## [Excerpted data]
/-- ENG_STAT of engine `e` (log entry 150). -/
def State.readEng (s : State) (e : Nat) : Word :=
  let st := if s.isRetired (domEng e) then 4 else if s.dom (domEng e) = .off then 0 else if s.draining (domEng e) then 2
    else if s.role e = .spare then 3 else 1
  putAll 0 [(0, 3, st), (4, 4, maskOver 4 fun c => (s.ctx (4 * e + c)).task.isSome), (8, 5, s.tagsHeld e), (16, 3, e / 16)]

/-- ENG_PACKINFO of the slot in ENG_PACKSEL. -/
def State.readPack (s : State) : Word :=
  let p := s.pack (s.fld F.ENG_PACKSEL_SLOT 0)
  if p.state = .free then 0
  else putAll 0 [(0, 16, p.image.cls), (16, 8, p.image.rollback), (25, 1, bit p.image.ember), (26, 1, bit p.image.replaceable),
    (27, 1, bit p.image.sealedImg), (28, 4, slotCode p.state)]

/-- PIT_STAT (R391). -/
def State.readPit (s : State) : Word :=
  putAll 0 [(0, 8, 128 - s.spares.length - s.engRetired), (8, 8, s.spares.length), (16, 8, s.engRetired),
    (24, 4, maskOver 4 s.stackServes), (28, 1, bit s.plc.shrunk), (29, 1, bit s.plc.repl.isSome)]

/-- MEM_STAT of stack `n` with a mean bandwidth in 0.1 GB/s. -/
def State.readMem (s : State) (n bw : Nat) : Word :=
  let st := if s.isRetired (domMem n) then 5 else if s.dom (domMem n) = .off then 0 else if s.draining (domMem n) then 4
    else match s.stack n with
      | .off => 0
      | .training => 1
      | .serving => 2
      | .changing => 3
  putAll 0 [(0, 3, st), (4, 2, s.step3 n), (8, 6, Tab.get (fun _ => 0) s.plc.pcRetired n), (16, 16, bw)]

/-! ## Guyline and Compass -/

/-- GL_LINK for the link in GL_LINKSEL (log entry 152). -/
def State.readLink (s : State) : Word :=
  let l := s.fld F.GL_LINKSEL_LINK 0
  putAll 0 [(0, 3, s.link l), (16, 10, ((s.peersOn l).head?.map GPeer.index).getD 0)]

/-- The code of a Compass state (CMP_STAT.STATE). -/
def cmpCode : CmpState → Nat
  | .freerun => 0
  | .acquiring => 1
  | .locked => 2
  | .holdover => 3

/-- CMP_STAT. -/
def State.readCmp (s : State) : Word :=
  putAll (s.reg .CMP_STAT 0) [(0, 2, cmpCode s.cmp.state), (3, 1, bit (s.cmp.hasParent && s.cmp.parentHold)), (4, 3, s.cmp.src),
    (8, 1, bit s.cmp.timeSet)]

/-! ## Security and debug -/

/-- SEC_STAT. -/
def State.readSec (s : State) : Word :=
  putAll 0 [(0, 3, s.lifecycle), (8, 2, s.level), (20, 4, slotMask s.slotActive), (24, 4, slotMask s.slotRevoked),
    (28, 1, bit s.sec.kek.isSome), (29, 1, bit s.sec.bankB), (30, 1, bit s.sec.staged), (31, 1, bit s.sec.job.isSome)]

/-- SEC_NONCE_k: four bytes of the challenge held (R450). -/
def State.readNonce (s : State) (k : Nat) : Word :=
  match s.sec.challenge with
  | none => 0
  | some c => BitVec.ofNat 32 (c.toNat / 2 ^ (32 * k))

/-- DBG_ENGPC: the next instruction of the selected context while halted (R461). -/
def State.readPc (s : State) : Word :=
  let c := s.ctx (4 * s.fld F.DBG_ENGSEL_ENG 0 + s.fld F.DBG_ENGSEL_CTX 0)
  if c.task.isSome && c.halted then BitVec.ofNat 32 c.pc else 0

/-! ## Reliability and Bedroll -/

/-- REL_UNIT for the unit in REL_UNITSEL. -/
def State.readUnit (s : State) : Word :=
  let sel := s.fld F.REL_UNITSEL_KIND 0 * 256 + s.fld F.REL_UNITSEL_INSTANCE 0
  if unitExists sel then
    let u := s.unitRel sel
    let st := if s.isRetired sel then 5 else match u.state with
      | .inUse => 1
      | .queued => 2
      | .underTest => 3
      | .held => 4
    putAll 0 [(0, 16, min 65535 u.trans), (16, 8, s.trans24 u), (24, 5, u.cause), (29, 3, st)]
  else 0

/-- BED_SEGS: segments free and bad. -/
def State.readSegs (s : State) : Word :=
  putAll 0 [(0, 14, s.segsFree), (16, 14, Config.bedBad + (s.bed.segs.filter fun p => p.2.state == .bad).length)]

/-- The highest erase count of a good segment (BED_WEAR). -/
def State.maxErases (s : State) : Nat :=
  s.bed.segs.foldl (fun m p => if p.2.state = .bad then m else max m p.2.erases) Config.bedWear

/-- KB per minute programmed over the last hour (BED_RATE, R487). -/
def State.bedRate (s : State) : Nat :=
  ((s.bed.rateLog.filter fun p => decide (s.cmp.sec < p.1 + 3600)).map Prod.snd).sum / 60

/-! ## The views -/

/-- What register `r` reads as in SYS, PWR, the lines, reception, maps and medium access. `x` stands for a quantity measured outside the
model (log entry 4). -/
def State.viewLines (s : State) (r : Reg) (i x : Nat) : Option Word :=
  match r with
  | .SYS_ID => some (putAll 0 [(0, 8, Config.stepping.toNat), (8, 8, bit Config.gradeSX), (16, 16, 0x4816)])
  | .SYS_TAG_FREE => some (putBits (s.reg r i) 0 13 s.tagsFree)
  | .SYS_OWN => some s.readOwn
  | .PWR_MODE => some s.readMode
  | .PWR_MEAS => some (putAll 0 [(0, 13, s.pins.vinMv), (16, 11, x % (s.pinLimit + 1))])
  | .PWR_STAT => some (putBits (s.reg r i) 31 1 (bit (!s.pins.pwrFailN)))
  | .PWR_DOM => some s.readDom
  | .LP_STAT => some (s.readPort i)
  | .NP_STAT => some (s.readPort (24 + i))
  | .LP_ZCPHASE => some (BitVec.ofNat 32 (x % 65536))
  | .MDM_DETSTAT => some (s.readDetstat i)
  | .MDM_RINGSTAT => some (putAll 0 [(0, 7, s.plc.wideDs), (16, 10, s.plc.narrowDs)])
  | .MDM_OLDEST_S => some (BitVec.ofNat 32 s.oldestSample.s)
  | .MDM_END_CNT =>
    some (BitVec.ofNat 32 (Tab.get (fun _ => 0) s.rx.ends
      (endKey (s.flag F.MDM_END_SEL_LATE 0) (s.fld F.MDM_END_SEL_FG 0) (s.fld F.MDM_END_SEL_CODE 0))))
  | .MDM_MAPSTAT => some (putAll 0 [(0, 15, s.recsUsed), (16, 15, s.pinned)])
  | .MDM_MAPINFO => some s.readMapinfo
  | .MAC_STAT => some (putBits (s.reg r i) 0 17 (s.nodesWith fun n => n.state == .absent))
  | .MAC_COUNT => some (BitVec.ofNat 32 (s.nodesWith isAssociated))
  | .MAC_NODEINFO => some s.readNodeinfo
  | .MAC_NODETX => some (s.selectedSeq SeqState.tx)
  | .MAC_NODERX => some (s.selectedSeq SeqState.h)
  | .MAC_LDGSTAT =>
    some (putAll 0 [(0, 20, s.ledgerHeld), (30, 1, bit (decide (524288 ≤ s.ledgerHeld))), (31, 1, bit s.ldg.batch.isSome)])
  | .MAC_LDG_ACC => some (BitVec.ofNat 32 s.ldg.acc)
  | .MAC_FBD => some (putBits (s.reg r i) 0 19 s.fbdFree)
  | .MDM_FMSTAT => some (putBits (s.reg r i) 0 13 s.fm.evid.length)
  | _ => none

--

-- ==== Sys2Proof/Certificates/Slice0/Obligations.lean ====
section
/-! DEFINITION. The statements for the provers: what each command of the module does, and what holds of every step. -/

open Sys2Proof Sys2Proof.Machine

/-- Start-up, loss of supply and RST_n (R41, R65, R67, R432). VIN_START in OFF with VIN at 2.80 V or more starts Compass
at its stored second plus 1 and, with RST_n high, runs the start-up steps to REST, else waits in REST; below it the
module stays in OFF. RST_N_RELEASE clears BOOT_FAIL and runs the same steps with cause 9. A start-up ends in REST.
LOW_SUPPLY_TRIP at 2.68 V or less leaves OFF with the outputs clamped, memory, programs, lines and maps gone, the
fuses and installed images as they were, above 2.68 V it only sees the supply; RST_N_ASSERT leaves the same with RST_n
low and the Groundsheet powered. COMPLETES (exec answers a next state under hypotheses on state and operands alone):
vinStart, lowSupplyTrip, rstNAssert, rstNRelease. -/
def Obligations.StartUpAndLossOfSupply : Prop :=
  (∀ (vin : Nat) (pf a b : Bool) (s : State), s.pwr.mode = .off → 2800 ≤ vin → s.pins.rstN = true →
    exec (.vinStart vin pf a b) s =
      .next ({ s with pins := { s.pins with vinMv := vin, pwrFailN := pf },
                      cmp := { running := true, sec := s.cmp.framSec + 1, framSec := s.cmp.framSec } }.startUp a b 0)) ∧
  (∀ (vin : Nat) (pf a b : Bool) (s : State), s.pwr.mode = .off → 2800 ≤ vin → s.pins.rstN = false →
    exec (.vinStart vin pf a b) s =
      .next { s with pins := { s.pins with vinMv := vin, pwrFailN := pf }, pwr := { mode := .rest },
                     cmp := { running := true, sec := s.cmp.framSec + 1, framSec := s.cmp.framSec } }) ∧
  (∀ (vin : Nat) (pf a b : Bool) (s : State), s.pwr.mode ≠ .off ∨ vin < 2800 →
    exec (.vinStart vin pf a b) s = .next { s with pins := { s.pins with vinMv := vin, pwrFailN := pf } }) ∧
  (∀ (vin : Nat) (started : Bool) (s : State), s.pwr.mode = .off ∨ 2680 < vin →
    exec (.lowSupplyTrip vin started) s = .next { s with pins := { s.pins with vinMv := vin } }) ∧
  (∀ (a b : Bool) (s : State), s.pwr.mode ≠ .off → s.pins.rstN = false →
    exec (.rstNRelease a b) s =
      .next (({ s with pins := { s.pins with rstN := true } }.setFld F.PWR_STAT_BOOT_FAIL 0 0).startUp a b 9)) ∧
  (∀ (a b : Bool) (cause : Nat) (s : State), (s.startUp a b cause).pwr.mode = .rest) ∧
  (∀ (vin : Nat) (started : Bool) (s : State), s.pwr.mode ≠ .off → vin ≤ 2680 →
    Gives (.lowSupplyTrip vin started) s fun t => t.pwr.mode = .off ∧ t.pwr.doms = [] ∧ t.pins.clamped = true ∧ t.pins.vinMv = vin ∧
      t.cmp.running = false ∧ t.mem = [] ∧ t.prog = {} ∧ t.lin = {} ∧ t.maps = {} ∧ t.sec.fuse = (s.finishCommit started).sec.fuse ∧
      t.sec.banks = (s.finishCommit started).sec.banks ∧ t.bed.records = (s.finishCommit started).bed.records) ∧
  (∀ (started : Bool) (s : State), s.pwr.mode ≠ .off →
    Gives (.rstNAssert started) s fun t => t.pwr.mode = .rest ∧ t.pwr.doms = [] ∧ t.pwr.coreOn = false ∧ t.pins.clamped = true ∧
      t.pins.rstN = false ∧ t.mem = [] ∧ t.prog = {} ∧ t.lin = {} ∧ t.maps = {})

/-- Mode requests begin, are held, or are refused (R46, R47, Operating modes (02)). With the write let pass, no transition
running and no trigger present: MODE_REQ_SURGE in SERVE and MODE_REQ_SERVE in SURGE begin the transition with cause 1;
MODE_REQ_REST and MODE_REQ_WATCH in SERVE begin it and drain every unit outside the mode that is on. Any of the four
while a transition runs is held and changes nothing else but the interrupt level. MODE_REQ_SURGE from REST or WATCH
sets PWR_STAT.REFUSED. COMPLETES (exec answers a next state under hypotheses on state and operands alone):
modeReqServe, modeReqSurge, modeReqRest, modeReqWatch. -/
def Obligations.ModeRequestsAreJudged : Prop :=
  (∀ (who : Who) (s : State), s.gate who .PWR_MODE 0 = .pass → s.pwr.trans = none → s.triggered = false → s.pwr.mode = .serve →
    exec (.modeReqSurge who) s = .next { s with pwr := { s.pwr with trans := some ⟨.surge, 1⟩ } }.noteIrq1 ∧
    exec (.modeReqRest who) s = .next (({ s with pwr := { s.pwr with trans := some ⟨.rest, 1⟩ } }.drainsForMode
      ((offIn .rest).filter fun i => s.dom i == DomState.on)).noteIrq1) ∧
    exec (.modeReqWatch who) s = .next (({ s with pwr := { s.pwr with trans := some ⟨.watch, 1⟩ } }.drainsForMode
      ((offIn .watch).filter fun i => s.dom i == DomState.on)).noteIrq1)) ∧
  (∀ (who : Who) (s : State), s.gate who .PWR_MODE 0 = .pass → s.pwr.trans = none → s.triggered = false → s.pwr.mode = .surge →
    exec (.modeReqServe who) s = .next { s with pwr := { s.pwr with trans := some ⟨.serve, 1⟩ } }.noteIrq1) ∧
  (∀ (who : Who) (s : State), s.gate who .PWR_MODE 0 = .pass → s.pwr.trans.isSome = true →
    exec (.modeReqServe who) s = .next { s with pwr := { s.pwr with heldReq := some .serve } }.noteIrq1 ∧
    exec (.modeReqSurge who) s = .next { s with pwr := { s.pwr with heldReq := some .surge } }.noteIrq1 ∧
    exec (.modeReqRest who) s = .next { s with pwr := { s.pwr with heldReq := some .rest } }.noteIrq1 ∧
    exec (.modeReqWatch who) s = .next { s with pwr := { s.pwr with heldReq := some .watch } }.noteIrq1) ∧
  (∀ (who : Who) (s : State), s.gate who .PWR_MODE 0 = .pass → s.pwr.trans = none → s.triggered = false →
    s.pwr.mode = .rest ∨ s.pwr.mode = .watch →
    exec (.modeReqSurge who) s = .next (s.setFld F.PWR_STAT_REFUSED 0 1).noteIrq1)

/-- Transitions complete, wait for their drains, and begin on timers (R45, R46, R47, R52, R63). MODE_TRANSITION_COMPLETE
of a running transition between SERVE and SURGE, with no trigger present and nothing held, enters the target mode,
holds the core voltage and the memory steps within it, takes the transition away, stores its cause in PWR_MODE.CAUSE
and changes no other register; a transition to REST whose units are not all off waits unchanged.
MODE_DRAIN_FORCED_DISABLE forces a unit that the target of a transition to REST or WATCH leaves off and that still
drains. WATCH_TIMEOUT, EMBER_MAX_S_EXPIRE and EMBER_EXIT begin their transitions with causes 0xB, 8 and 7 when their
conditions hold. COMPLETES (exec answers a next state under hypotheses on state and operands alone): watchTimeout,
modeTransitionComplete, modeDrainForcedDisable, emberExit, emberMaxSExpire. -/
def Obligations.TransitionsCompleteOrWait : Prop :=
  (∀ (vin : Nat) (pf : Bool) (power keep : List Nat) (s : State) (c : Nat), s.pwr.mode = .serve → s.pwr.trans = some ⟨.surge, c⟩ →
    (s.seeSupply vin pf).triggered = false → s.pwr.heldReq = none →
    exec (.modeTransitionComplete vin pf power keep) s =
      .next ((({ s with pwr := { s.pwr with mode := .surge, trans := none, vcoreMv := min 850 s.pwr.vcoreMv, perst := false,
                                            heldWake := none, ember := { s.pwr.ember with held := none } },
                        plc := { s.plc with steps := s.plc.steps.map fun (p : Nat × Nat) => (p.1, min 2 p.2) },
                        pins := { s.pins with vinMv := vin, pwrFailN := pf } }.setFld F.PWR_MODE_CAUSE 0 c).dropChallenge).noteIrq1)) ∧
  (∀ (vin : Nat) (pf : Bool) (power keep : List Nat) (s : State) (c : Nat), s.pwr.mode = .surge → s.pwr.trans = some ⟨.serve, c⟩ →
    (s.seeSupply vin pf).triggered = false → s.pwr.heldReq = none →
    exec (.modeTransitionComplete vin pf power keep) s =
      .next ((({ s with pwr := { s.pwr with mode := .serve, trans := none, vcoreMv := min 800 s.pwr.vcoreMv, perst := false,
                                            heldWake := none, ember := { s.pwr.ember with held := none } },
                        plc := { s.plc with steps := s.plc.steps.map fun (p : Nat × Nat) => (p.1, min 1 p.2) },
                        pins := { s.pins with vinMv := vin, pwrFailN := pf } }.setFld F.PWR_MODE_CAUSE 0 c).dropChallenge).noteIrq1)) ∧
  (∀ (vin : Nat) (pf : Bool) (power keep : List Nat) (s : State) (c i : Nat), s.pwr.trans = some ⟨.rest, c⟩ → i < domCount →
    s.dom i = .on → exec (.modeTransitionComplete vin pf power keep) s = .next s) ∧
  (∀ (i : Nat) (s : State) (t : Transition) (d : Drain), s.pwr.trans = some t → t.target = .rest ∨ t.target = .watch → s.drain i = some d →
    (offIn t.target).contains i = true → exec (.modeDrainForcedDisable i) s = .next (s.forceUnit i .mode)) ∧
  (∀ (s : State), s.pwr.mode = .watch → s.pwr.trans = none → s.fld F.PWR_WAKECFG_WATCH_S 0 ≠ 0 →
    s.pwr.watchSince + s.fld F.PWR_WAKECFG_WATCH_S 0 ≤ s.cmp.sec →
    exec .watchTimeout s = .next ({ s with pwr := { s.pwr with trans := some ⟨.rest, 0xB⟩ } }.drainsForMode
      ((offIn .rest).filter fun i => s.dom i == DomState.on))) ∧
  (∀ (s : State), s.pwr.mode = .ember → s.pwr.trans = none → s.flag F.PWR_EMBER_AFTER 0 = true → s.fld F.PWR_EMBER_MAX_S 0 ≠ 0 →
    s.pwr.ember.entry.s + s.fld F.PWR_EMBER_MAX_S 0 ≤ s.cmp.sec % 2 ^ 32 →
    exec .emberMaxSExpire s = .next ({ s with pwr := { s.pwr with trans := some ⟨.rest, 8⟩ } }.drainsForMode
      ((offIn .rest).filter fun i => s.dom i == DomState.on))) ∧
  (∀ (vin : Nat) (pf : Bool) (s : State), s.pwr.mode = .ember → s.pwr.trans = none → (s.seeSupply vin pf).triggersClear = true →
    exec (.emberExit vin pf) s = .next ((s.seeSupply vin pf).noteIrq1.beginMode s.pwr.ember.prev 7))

## [Task brief]
Each line in the listing either holds the word "draining" or does not. Report how many do, as a bare number.

## [Your response]
2